The foregoing drawings, discussion, and description are illustrative of specific embodiments of the present invention but they are not meant to be limitations upon the practice thereof. Numerous modifications and variations of the invention will be readily apparent to those of skill in the art in view of the teaching presented herein. It is the claims, including all equivalents, which define the scope of the invention.

Claims

1. A brake torque control apparatus for a motor vehicle comprising:

a suspension support knuckle having at least one elongated portion,

a strain gauge mounted to at least one of the elongated portions,

a control unit operable to receive a signal from the strain gauge, and

a brake caliper mounted on the suspension knuckle and operable to apply a force on a brake disc to create an actual brake torque,

the strain gauge operable to measure a strain of the elongated portion to which it is mounted when the brake caliper applies the force onto the brake disc, whereby the measured strain of the elongated portion by the strain gauge is used to calculate a value of the actual brake torque by the control unit.

2. The brake torque control apparatus of claim 1, wherein the strain gauge is mounted on a top portion of the elongated portion of the suspension knuckle.

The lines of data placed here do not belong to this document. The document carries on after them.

-- ==== Sys2Proof/Word.lean ====
section
/-! DEFINITION. The word types of the command port and of the two serial buses (spec/30_encoding.md rules R70, R77). -/

namespace Sys2Proof

/-- A byte of the host buffer or of a serial bus (00 section 5: "A byte is 8 bits"). -/
abbrev Byte := BitVec 8

/-- A command word `cw` or an operand word `ow` (R70: "the port is 32 bits wide"). -/
abbrev Word := BitVec 32

/-- A flash byte address, or the argument `cw[23:0]` of a command word (R42, R70). -/
abbrev Addr := BitVec 24

/-- The bits as the decoder finds them: a host command's two words, or the bytes of a wire frame
from the first byte out on (R70, R77). A format without an operand word leaves `ow` unread. -/
inductive Words where
  | command (cw ow : Word)
  | frame (bytes : List Byte)
  deriving DecidableEq, Repr

end Sys2Proof
end

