-- ==== Sys2Proof/Syntax.lean ====
section
/-! DEFINITION. The instructions: one constructor for each row of spec/opcode_table.json, the fifteen host commands
(spec/30_encoding.md rule R72) and the four wire frames (R78). A command's buffer is no operand: it is the address
space BUF (spec/20_memory.md rule R41), of which the command reads `len` bytes. -/

namespace Sys2Proof

/-- The host commands and the wire frames. -/
inductive Instr where
  /-- `FPGA_INIT freq`, kHz (R120). -/
  | fpgaInit (freq : Word)
  /-- `FPGA_START` (R121). -/
  | fpgaStart
  /-- `FPGA_STOP` (R124). -/
  | fpgaStop
  /-- `FPGA_RESET` (R125). -/
  | fpgaReset
  /-- `CRAM_OPEN` (R140). -/
  | cramOpen
  /-- `CRAM_WRITE`, `len` bytes of BUF (R142). -/
  | cramWrite (len : Word)
  /-- `CRAM_CLOSE` (R143). -/
  | cramClose
  /-- `CRAM_LOAD`, `len` bytes of BUF (R145). -/
  | cramLoad (len : Word)
  /-- `FLASH_CONFIG freq`, Hz (R160). -/
  | flashConfig (freq : Word)
  /-- `FLASH_INIT freq`, Hz (R161). -/
  | flashInit (freq : Word)
  /-- `FLASH_ERASE_SECTOR offset` (R167). -/
  | flashEraseSector (offset : Addr)
  /-- `FLASH_PROGRAM_PAGE offset`, `len` bytes of BUF (R168). -/
  | flashProgramPage (offset : Addr) (len : Word)
  /-- `FLASH_DEINIT` (R162). -/
  | flashDeinit
  /-- `FLASH_WRITE`, `len` bytes of BUF (R191). -/
  | flashWrite (len : Word)
  /-- `FLASH_ERASE len` (R192). -/
  | flashErase (len : Word)
  /-- The frame `WREN` (R163). -/
  | wren
  /-- The frame `SE addr` (R164). -/
  | se (addr : Addr)
  /-- The frame `PP addr data` (R165). -/
  | pp (addr : Addr) (data : List Byte)
  /-- The frame `RDSR` (R166). -/
  | rdsr
  deriving DecidableEq, Repr

end Sys2Proof
end

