-- ==== Sys2Proof/Machine/Flags.lean ====
section
/-! DEFINITION. The result codes (spec/60_exceptions.md rule R211) and the flags a command tests (spec/10_state.md
rule R18). -/

namespace Sys2Proof.Machine

/-- The error kinds (R211). -/
inductive Code where
  | ok
  | cdoneTimeout
  | wipTimeout
  | sessionOpen
  | notOpen
  | stream
  | setup
  | pinFault
  | notInit
  | range
  | illegal
  deriving DecidableEq, Repr

/-- The number of each code (R211). -/
def Code.byte : Code → Byte
  | .ok => 0
  | .cdoneTimeout => 1
  | .wipTimeout => 2
  | .sessionOpen => 3
  | .notOpen => 4
  | .stream => 5
  | .setup => 6
  | .pinFault => 7
  | .notInit => 8
  | .range => 9
  | .illegal => 10

/-- The success bit `res = 0` (R18, R74). -/
def State.succeeded (s : State) : Bool := s.res == 0

/-- Bit `WIP_BIT` of a status byte, the only one looked at (R43, R166). -/
def wipSet (c : Config) (status : Byte) : Bool := status.getLsbD c.wipBit

/-- The latch level a driven bit is (R101). -/
def Level.ofBit : Bool → Level
  | false => .zero
  | true => .one

/-- A session and a bracket held together, which `PINS_ALIASED` leaves without meaning (R255, U12). -/
def State.busesBothHeld (s : State) : Bool := s.cram.isOpen && s.flash.active

end Sys2Proof.Machine
end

3. The brake torque control apparatus of claim 1, wherein the strain gauge is mounted on between a bolt and a terminal portion of the elongated portion of the suspension knuckle.

4. The brake torque control apparatus of claim 1, wherein the value of the actual brake torque is compared to a required brake torque by the control unit.

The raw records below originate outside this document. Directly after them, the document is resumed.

/-- The fault oracle's next answer: 0 in a block of plain wires, else queued, or a free value (R110). -/
def World.nextFault (c : Config) (site : FaultSite) (w : World) : Bool × World :=
  if c.plainWires then (false, w)
  else
    match w.faults with
    | v :: rest => (v, { w with faults := rest })
    | [] => (Config.freeFault site w.nFault, { w with nFault := w.nFault + 1 })

namespace State

/-! ### The transient registers (R17) -/

/-- `sh.byte <- b; sh.bit <- i`. -/
def setShift (b : Byte) (i : Nat) (s : State) : State :=
  { s with tmp := { s.tmp with shByte := some b, shBit := some (BitVec.ofNat 3 i) } }

/-- `seq.idx <- i`. -/
def setIdx (i : Nat) (s : State) : State := { s with tmp := { s.tmp with seqIdx := some (BitVec.ofNat 32 i) } }

/-- `seq.addr <- a`. -/
def setAddr (a : Addr) (s : State) : State := { s with tmp := { s.tmp with seqAddr := some a } }

/-- `seq.unit <- k`. -/
def setUnit (k : Nat) (s : State) : State := { s with tmp := { s.tmp with seqUnit := some (BitVec.ofNat 32 k) } }

/-- `seq.poll <- k`. -/
def setPoll (k : Nat) (s : State) : State := { s with tmp := { s.tmp with seqPoll := some (BitVec.ofNat 32 k) } }

/-- Between commands the transient registers are `U`. -/
def settle (s : State) : State := { s with tmp := Transient.unset }

/-! ### Pin primitives -/

/-- `Drive(P, v)` (R101). -/
def drive (p : Pin) (v : Bool) (s : State) : State :=
  { s with
    pins := s.pins.setLevel p (Level.ofBit v)
    trace := s.trace ++ [.drv p v]
    world := s.world.onDrive s.cfg p (s.pins.get p).dir v }

/-- `SetDir(P, d)` (R102). -/
def setDir (p : Pin) (d : Dir) (s : State) : State :=
  { s with pins := s.pins.setDir p d, trace := s.trace ++ [.dir p d] }

/-- `ClockRun(f)` (R104). -/
def clockRun (f : Word) (s : State) : State :=
  { s with
    clk := { running := true, freqKhz := some f }
    pins := s.pins.setLevel .clock .u
    trace := s.trace ++ [.clkOn f] }

/-- `ClockHalt()` (R104). -/
def clockHalt (s : State) : State :=
  { s with
    clk := { s.clk with running := false }
    pins := s.pins.setLevel .clock .u
    trace := s.trace ++ [.clkOff] }

/-- `Sample(CDONE)` (R103). -/
def sampleCdone (s : State) : Bool × State :=
  let r := s.world.nextCdone
  (r.1, { s with world := r.2, trace := s.trace ++ [.smp .cdone r.1] })

/-- `Sample(F_MISO)` (R103): the bit the reference flash puts on the line, or a draw. -/
def sampleMiso (line : Option Bool) (s : State) : Bool × State :=
  let r := match line with
    | some b => (b, s.world)
    | none => s.world.nextMiso
  (r.1, { s with world := r.2, trace := s.trace ++ [.smp .fMiso r.1] })

/-- `Fault(site)` (R110): no event. -/
def consult (site : FaultSite) (s : State) : Bool × State :=
  let r := s.world.nextFault s.cfg site
  (r.1, { s with world := r.2 })

/-! ### Serial primitives -/

/-- `Pulse(S)` (R105). -/
def pulse (p : Pin) (s : State) : State := (s.drive p true).drive p false

/-- `n` pulses. -/
def pulses (p : Pin) : Nat → State → State
  | 0, s => s
  | n + 1, s => pulses p n (s.pulse p)

/-- The bits `n-1` down to 0 of `ShiftOut` on a data and a clock pin (R106); `sh.byte` and `sh.bit` follow (R17). -/
def shiftOutBits (dataPin clockPin : Pin) (b : Byte) : Nat → State → State
  | 0, s => s
  | n + 1, s =>
    shiftOutBits dataPin clockPin b n (((s.setShift b n).drive dataPin (b.getLsbD n)).pulse clockPin)

/-- `C_CS` at its active level, as the FPGA sees it (R60). -/
def cramSelected (s : State) : Bool := (s.pins.get .cCs).lvl == Level.ofBit s.cfg.cramCsActive

/-- `F_CS` driven by the loader, so that the flash sees the frame (R55; log 19). -/
def flashSelected (s : State) : Bool := (s.pins.get .fCs).dir == Dir.output

/-- `ShiftOut(CRAM, b)` (R106), and what the FPGA makes of it. -/
def shiftOutCram (b : Byte) (s : State) : State :=
  let s1 := shiftOutBits .cDo .cSck b 8 s
  { s1 with world := s1.world.onCramByte s1.cramSelected b }

/-- `ShiftOut(FLASH, b)` (R106), and what the flash makes of it. -/
def shiftOutFlash (b : Byte) (s : State) : State :=
  let s1 := shiftOutBits .fMosi .fSck b 8 s
  { s1 with world := s1.world.onFlashByte s1.flashSelected b }

/-- The bits `n-1` down to 0 of `ShiftIn` into `v` (R107); `line` is the byte the reference flash answers, if any. -/
def shiftInBits (line : Option Byte) : Nat → Byte → State → Byte × State
  | 0, v, s => (v, s)
  | n + 1, v, s =>
    let r := (s.drive .fSck true).sampleMiso (line.map (·.getLsbD n))
    let v1 := if r.1 then v ||| (1#8 <<< n) else v
    shiftInBits line n v1 ((r.2.setShift v1 n).drive .fSck false)

/-- `ShiftIn(FLASH)` (R107). -/
def shiftIn (s : State) : Byte × State :=
  let r := s.world.statusReply s.cfg s.flashSelected
  shiftInBits r.1 8 0 { s with world := r.2 }

/-- `FrameBegin()` (R109). -/
def frameBegin (s : State) : State := s.drive .fCs s.cfg.flashCsActive

/-- `FrameEnd()` (R109). -/
def frameEnd (s : State) : State := s.drive .fCs (!s.cfg.flashCsActive)

/-- Bytes shifted out on the flash bus, in order. -/
def shiftOutAll : List Byte → State → State
  | [], s => s
  | b :: rest, s => shiftOutAll rest (s.shiftOutFlash b)

/-- Data bytes of a page program from index `i` on (R165); `seq.idx` follows (R17). -/
def shiftOutData : List Byte → Nat → State → State
  | [], _, s => s
  | b :: rest, i, s => shiftOutData rest (i + 1) ((s.setIdx i).shiftOutFlash b)

/-! ### Ending a command -/

/-- `res <- OK` (R210). -/
def succeed (s : State) : State := { s with res := Code.ok.byte }

/-- `raise <Error>` (00 section 5, R210, R215): the running command ends with the error's code; nothing is saved, nothing
vectors, and the next command is accepted (R217). -/
def raise (k : Code) (s : State) : State := { s with res := k.byte }

/-- `res <- w`: the code a composite kept while its cleanup ran (R145, R191; R214). -/
def withResult (w : Byte) (s : State) : State := { s with res := w }

/-- The end of a command: the next state. -/
def answer (s : State) : Host.Outcome State Fault Refusal := .next s.settle

/-- A frame addressed the reference flash at or beyond its size (U5). -/
def beyondChip (s : State) : Bool :=
  match s.world.flash with
  | none => false
  | some f => f.beyond

/-- The outcome `r` of a command issued in `s` and ending in `t`, unless a frame addressed a byte beyond the reference
flash (U5; log 15). -/
def unlessBeyond (s t : State) (r : Host.Outcome State Fault Refusal) : Host.Outcome State Fault Refusal :=
  match s.world.flash with
  | none => r
  | some _ => if t.beyondChip then .refused .flashAddressBeyondChip else r

/-- The outcome `r` of a command issued in `s`, unless in `held`, the state just after it has taken its bus, a session and
a bracket are held together on aliased pins (R255, U12; log 14). -/
def unlessClash (s held : State) (r : Host.Outcome State Fault Refusal) : Host.Outcome State Fault Refusal :=
  if s.cfg.pinsAliased then
    if held.busesBothHeld then .refused .aliasedBusesBothHeld else r
  else r

/-! ### The command port -/

/-- The block accepts a command: it leaves the host's list, its buffer is BUF (R41, R70). -/
def accept (r : Request) (rest : List Request) (s : State) : State := { s with port := rest, buf := r.buf }

/-- The answer to bits that are no instruction: a command word is answered `E_ILLEGAL` and does nothing else (R75); bytes
that are no frame are refused (R78; log 7). -/
def rejected (w : Words) (s : State) : Host.Outcome State Fault Refusal :=
  match w with
  | .command _ _ => .next (s.raise .illegal)
  | .frame _ => .refused .noSuchFrame

end State

end Sys2Proof.Machine
end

5. The brake torque control apparatus of claim 4, wherein the force applied by the brake caliper to the brake disc is adjusted by the control unit based on the comparison of the measured brake torque and the required brake torque.

6. The brake torque control apparatus of claim 5, wherein the required brake torque is determined by a driver input.

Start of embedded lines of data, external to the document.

/-- `ShiftOut` of a byte: eight data levels, most significant first, each with one pulse (R106). -/
def byteOutEvents (dataPin clockPin : Pin) (b : Byte) : List Event :=
  [7, 6, 5, 4, 3, 2, 1, 0].flatMap fun i =>
    [.drv dataPin (b.getLsbD i), .drv clockPin true, .drv clockPin false]

/-- `ShiftOut(CRAM, b)`. -/
def cramByteEvents (b : Byte) : List Event := byteOutEvents .cDo .cSck b

/-- `ShiftOut(FLASH, b)`. -/
def flashByteEvents (b : Byte) : List Event := byteOutEvents .fMosi .fSck b

/-- `ShiftIn(FLASH)` that returns `v` (R107). -/
def byteInEvents (v : Byte) : List Event :=
  [7, 6, 5, 4, 3, 2, 1, 0].flatMap fun i =>
    [.drv .fSck true, .smp .fMiso (v.getLsbD i), .drv .fSck false]

/-- A frame of bytes out only (R77, R109). -/
def frameEvents (c : Config) (bytes : List Byte) : List Event :=
  .drv .fCs c.flashCsActive :: (bytes.flatMap flashByteEvents ++ [.drv .fCs (!c.flashCsActive)])

/-- An RDSR frame that reads `v` (R166). -/
def statusEvents (c : Config) (v : Byte) : List Event :=
  .drv .fCs c.flashCsActive ::
    (flashByteEvents c.opRdsr ++ byteInEvents v ++ [.drv .fCs (!c.flashCsActive)])

/-- A wait that reads the status bytes `vs` (R166). -/
def waitEvents (c : Config) (vs : List Byte) : List Event := vs.flatMap (statusEvents c)

/-- WREN, SE and the wait (R167). -/
def eraseEvents (c : Config) (a : Addr) (vs : List Byte) : List Event :=
  frameEvents c [c.opWren] ++ frameEvents c (c.opSe :: addrBytes a) ++ waitEvents c vs

/-- WREN, PP and the wait (R168). -/
def programEvents (c : Config) (a : Addr) (data : List Byte) (vs : List Byte) : List Event :=
  frameEvents c [c.opWren] ++ frameEvents c (c.opPp :: (addrBytes a ++ data)) ++ waitEvents c vs

/-- The erase pass from sector `k` on, one list of status bytes for each sector erased (R191). -/
def erasePassEvents (c : Config) : Nat → List (List Byte) → List Event
  | _, [] => []
  | k, vs :: rest => eraseEvents c (planAddr (sectOff c k)) vs ++ erasePassEvents c (k + 1) rest

/-- The program pass of `len` bytes of the buffer from page `p` on, one list of status bytes for each page programmed
(R191). -/
def programPassEvents (c : Config) (m : Memory) (len : Nat) : Nat → List (List Byte) → List Event
  | _, [] => []
  | p, vs :: rest =>
    programEvents c (planAddr (pageOff c p)) (m.slice (pageOff c p) (pageLen c len p)) vs ++
      programPassEvents c m len (p + 1) rest

/-- FLASH_INIT (R161). -/
def initEvents (c : Config) : List Event :=
  [.drv .fCs (!c.flashCsActive), .dir .fCs .output, .drv .fSck false, .dir .fSck .output, .drv .fMosi false,
    .dir .fMosi .output, .dir .fMiso .input]

/-- FLASH_DEINIT (R162). -/
def deinitEvents : List Event :=
  [.dir .fSck .input, .dir .fMosi .input, .dir .fMiso .input, .dir .fCs .input]

/-- CRAM_OPEN (R140). -/
def openEvents (c : Config) : List Event :=
  [.drv .cSck false, .dir .cSck .output, .drv .cDo false, .dir .cDo .output, .drv .cCs c.cramCsActive,
    .dir .cCs .output] ++
  (if c.leadClocks = 0 then []
    else .drv .cCs c.leadCsLevel :: (pulseEvents .cSck c.leadClocks ++ [.drv .cCs c.cramCsActive]))

/-- CRAM_CLOSE of an open session (R143). -/
def closeEvents (c : Config) : List Event :=
  [.drv .cCs (!c.cramCsActive), .drv .cDo false] ++ pulseEvents .cSck c.trailClocks ++
    [.dir .cCs .input, .dir .cDo .input, .dir .cSck .input]

/-- FPGA_START with the samples `vs` (R121, R123). -/
def startEvents (freq : Word) (vs : List Bool) : List Event :=
  .drv .creset true :: .clkOn freq :: vs.map (.smp .cdone)

/-- FPGA_STOP (R124). -/
def stopEvents : List Event := [.clkOff, .drv .creset false]

/-! ### How a wait ends -/

/-- CDONE was sampled until it read 1, within the timeout (R123). -/
def cdoneRose (c : Config) (vs : List Bool) : Prop :=
  ∃ k, k < c.cdonePollMax ∧ vs = List.replicate k false ++ [true]

/-- CDONE was sampled to the timeout and never read 1 (R123). -/
def cdoneTimedOut (c : Config) (vs : List Bool) : Prop := vs = List.replicate c.cdonePollMax false

/-- The status was read until its write-in-progress bit read 0, within the timeout (R166). -/
def idleSeen (c : Config) (vs : List Byte) : Prop :=
  ∃ busy v, vs = busy ++ [v] ∧ (∀ b ∈ busy, wipSet c b = true) ∧ wipSet c v = false ∧ vs.length ≤ c.wipPollMax

/-- The status was read to the timeout and always showed write-in-progress (R166). -/
def wipTimedOut (c : Config) (vs : List Byte) : Prop :=
  vs.length = c.wipPollMax ∧ ∀ b ∈ vs, wipSet c b = true

/-- A pass of `n` units whose waits read the lists `sts`: every unit was done, or the last one listed timed out and no
further one was begun (R191 to R193). -/
def passEnded (c : Config) (n : Nat) (sts : List (List Byte)) (res : Byte) : Prop :=
  (sts.length = n ∧ (∀ vs ∈ sts, idleSeen c vs) ∧ res = Code.ok.byte) ∨
    ∃ done last, sts = done ++ [last] ∧ sts.length ≤ n ∧ (∀ vs ∈ done, idleSeen c vs) ∧ wipTimedOut c last ∧
      res = Code.wipTimeout.byte

/-- How a write-in-progress wait that read the bytes `vs` ends (R166). -/
def waited (c : Config) (vs : List Byte) (k : Code) : Prop :=
  (idleSeen c vs ∧ k = .ok) ∨ (wipTimedOut c vs ∧ k = .wipTimeout)

/-- How both passes of a FLASH_WRITE end: `sts` lists the status bytes of each sector's wait, `pgs` those of each page's;
the second pass is begun only when the first is complete (R191, R193, R195). -/
def writeEnded (c : Config) (sectors pages : Nat) (sts pgs : List (List Byte)) (k : Code) : Prop :=
  (passEnded c sectors sts Code.ok.byte ∧ passEnded c pages pgs k.byte) ∨
    (passEnded c sectors sts Code.wipTimeout.byte ∧ pgs = [] ∧ k = .wipTimeout)

/-- The bits of a byte in the order a `ShiftIn` samples them (R107). -/
def bitsOf (v : Byte) : List Bool := [7, 6, 5, 4, 3, 2, 1, 0].map v.getLsbD

/-! ### What events make of the pins and of the clock -/

/-- The pin registers after one event (R100 to R104). -/
def pinsAfter (e : Event) (r : Pins) : Pins :=
  match e with
  | .drv p v => r.setLevel p (Level.ofBit v)
  | .dir p d => r.setDir p d
  | .smp _ _ => r
  | .clkOn _ => r.setLevel .clock .u
  | .clkOff => r.setLevel .clock .u

/-- The pin registers after a list of events. -/
def replayPins (es : List Event) (r : Pins) : Pins := es.foldl (fun q e => pinsAfter e q) r

/-- The clock generator after one event (R104). -/
def clkAfter (e : Event) (k : ClkRegs) : ClkRegs :=
  match e with
  | .clkOn f => ⟨true, some f⟩
  | .clkOff => ⟨false, k.freqKhz⟩
  | _ => k

/-- The clock generator after a list of events. -/
def replayClk (es : List Event) (k : ClkRegs) : ClkRegs := es.foldl (fun q e => clkAfter e q) k

/-- CLOCK toggles while CRESET is driven low: what R252 forbids. -/
def clockedInReset (k : ClkRegs) (r : Pins) : Prop := k.running = true ∧ r.creset.lvl = .zero

/-! ### Whose pin an event is on (R219) -/

/-- The pin an event is about. -/
def eventPin : Event → Pin
  | .drv p _ => p
  | .dir p _ => p
  | .smp p _ => p
  | .clkOn _ => .clock
  | .clkOff => .clock

/-- CDONE, CLOCK, CRESET (R14). -/
def fpgaPins : List Pin := [.cdone, .clock, .creset]

/-- The CRAM bus (R108). -/
def cramPins : List Pin := [.cCs, .cDo, .cSck]

/-- The flash bus (R108). -/
def flashPins : List Pin := [.fSck, .fMosi, .fMiso, .fCs]

/-- The pins an instruction's group owns (R219). -/
def ownPins : Instr → List Pin
  | .fpgaInit _ => fpgaPins
  | .fpgaStart => fpgaPins
  | .fpgaStop => fpgaPins
  | .fpgaReset => fpgaPins
  | .cramOpen => cramPins
  | .cramWrite _ => cramPins
  | .cramClose => cramPins
  | .cramLoad _ => cramPins
  | .flashConfig _ => flashPins
  | .flashInit _ => flashPins
  | .flashEraseSector _ => flashPins
  | .flashProgramPage _ _ => flashPins
  | .flashDeinit => flashPins
  | .flashWrite _ => flashPins
  | .flashErase _ => flashPins
  | .wren => flashPins
  | .se _ => flashPins
  | .pp _ _ => flashPins
  | .rdsr => flashPins

/-- The fifteen host commands, not the wire frames (R72, R78). -/
def isCommand : Instr → Bool
  | .fpgaInit _ => true
  | .fpgaStart => true
  | .fpgaStop => true
  | .fpgaReset => true
  | .cramOpen => true
  | .cramWrite _ => true
  | .cramClose => true
  | .cramLoad _ => true
  | .flashConfig _ => true
  | .flashInit _ => true
  | .flashEraseSector _ => true
  | .flashProgramPage _ _ => true
  | .flashDeinit => true
  | .flashWrite _ => true
  | .flashErase _ => true
  | .wren => false
  | .se _ => false
  | .pp _ _ => false
  | .rdsr => false

/-- The codes a command can return (R218); a frame returns none. -/
def possibleCodes : Instr → List Code
  | .fpgaInit _ => [.ok]
  | .fpgaStart => [.ok, .cdoneTimeout, .notInit]
  | .fpgaStop => [.ok, .pinFault, .notInit]
  | .fpgaReset => [.ok, .cdoneTimeout, .pinFault, .notInit]
  | .cramOpen => [.ok, .sessionOpen, .setup, .notInit]
  | .cramWrite _ => [.ok, .notOpen, .stream]
  | .cramClose => [.ok]
  | .cramLoad _ => [.ok, .sessionOpen, .stream, .setup, .notInit]
  | .flashConfig _ => [.ok]
  | .flashInit _ => [.ok, .setup]
  | .flashEraseSector _ => [.ok, .wipTimeout, .notInit]
  | .flashProgramPage _ _ => [.ok, .wipTimeout, .notInit]
  | .flashDeinit => [.ok]
  | .flashWrite _ => [.ok, .wipTimeout, .setup, .range]
  | .flashErase _ => [.ok, .wipTimeout, .setup, .range]
  | .wren => []
  | .se _ => []
  | .pp _ _ => []
  | .rdsr => []

/-- R16's table: the phase of the sequencer, the session flag and the bracket flag after an instruction, from those before
it and its result. -/
def afterTable (i : Instr) (s t : State) : Prop :=
  let phase (p : Phase) : Prop := t.fpga.phase = p ∧ t.cram.isOpen = s.cram.isOpen ∧ t.flash.active = s.flash.active
  let session (b : Bool) : Prop := t.fpga.phase = s.fpga.phase ∧ t.cram.isOpen = b ∧ t.flash.active = s.flash.active
  let bracket (b : Bool) : Prop := t.fpga.phase = s.fpga.phase ∧ t.cram.isOpen = s.cram.isOpen ∧ t.flash.active = b
  match i with
  | .fpgaStart | .fpgaReset =>
    phase (if t.res = Code.ok.byte then .configured else if t.res = Code.cdoneTimeout.byte then .clocking else s.fpga.phase)
  | .fpgaStop => phase (if t.res = Code.ok.byte then .resetHeld else s.fpga.phase)
  | .cramOpen => session (if t.res = Code.ok.byte then true else s.cram.isOpen)
  | .cramClose => session false
  | .cramLoad _ => session (if t.res = Code.ok.byte ∨ t.res = Code.stream.byte then false else s.cram.isOpen)
  | .flashInit _ => bracket (if t.res = Code.ok.byte then true else s.flash.active)
  | .flashDeinit => bracket false
  | .flashWrite _ | .flashErase _ =>
    bracket (if t.res = Code.ok.byte ∨ t.res = Code.wipTimeout.byte then false else s.flash.active)
  | _ => phase s.fpga.phase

7. The brake torque control apparatus of claim 5, wherein the required brake torque is determined by a driver input and an available regenerative braking system torque.

8. The brake torque control apparatus of claim 7, wherein the available regenerative braking system torque is created by an electric generator.

9. A method for controlling a braking system of a motor vehicle, the method comprising:

providing a driver input, a suspension knuckle with a strain gauge mounted on an elongated portion of the suspension knuckle, a mechanical brake mounted to the suspension knuckle,

determining a requested brake torque from the driver input,

determining a required brake torque,

applying an actual brake torque with the mechanical brake,

calculating a value of the actual brake torque based on a strain of the elongated portion of the suspension knuckle determined with the strain gauge,

comparing the required brake torque to the value of the actual brake torque, and

adjusting the applied actual brake torque created by the mechanical brake based on the comparison of the requested brake torque and the measured brake torque.

10. The method of claim 10 further comprising:

providing a regenerative braking system,

determining an available regenerative braking system torque created by the regenerative braking system before determining a required brake torque.